Perceptions of the Prehistoric in Anglo-Saxon England represents an
unparalleled exploration of the place of prehistoric monuments in
the Anglo-Saxon psyche, and examines how Anglo-Saxon communities
perceived and used these monuments during the period AD 400-1100.
Sarah Semple employs archaeological, historical, art historical,
and literary sources to study the variety of ways in which the
early medieval population of England used the prehistoric legacy in
the landscape, exploring it from temporal and geographic
perspectives. Key to the arguments and ideas presented is the
premise that populations used these remains, intentionally and
knowingly, in the articulation and manipulation of their
identities: local, regional, political, and religious. They
recognized them as ancient features, as human creations from a
distant past. They used them as landmarks, battle sites, and estate
markers, giving them new Old English names. Before, and even
during, the conversion to Christianity, communities buried their
dead in and around these monuments. After the conversion, several
churches were built in and on these monuments, great assemblies and
meetings were held at them, and felons executed and buried within
their surrounds.

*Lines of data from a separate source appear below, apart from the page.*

-- ==== Sys2Proof/Machine/Registers.lean ====
section
/-!
DEFINITION. The registers of BAR2 (R6, R540): where each lies, its fields, its access masks (R8) and its
value at reset, written from the register tables of the spec, block by block. A register is one home for
what it reports: status fields that hardware updates are written in place.
-/

namespace Sys2Proof.Machine

/-- Where a register lies: instance `i`, entry `j` is at `base + i * stride + off + j * step` (R6). -/
structure Reg where
  base : Nat
  stride : Nat
  off : Nat
  step : Nat
  deriving DecidableEq, Repr

/-- The BAR2 address of entry `j` of instance `i` (R6). -/
def Reg.addr (r : Reg) (i j : Nat) : Nat := r.base + i * r.stride + r.off + j * r.step

/-- A bit field of a register, highest bit first (R7). -/
structure Fld where
  reg : Reg
  hi : Nat
  lo : Nat
  deriving DecidableEq, Repr

/-- One row of a register table: offset, entries, and the masks of R8. Bits in no mask are read-only. -/
structure RegDef where
  off : Nat
  count : Nat
  step : Nat
  reset : Nat
  rw : Nat
  w1c : Nat
  w1s : Nat
  wo : Nat
  rc : Nat
  deriving DecidableEq, Repr

/-- One block of the address map (R540), with its instance counts on the two variants (R2). -/
structure BlockDef where
  base : Nat
  stride : Nat
  n16 : Nat
  n08 : Nat
  regs : List RegDef
  deriving DecidableEq, Repr

namespace Reg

This volume covers the early to late Anglo-Saxon
world, touching on funerary ritual, domestic and settlement
evidence, ecclesiastical sites, place-names, written sources, and
administrative and judicial geographies. Through a thematic and
chronologically-structured examination of Anglo-Saxon uses and
perceptions of the prehistoric, Semple demonstrates that
populations were not only concerned with Romanitas (or Roman-ness),
but that a similar curiosity and conscious reference to and use of
the prehistoric existed within all strata of society.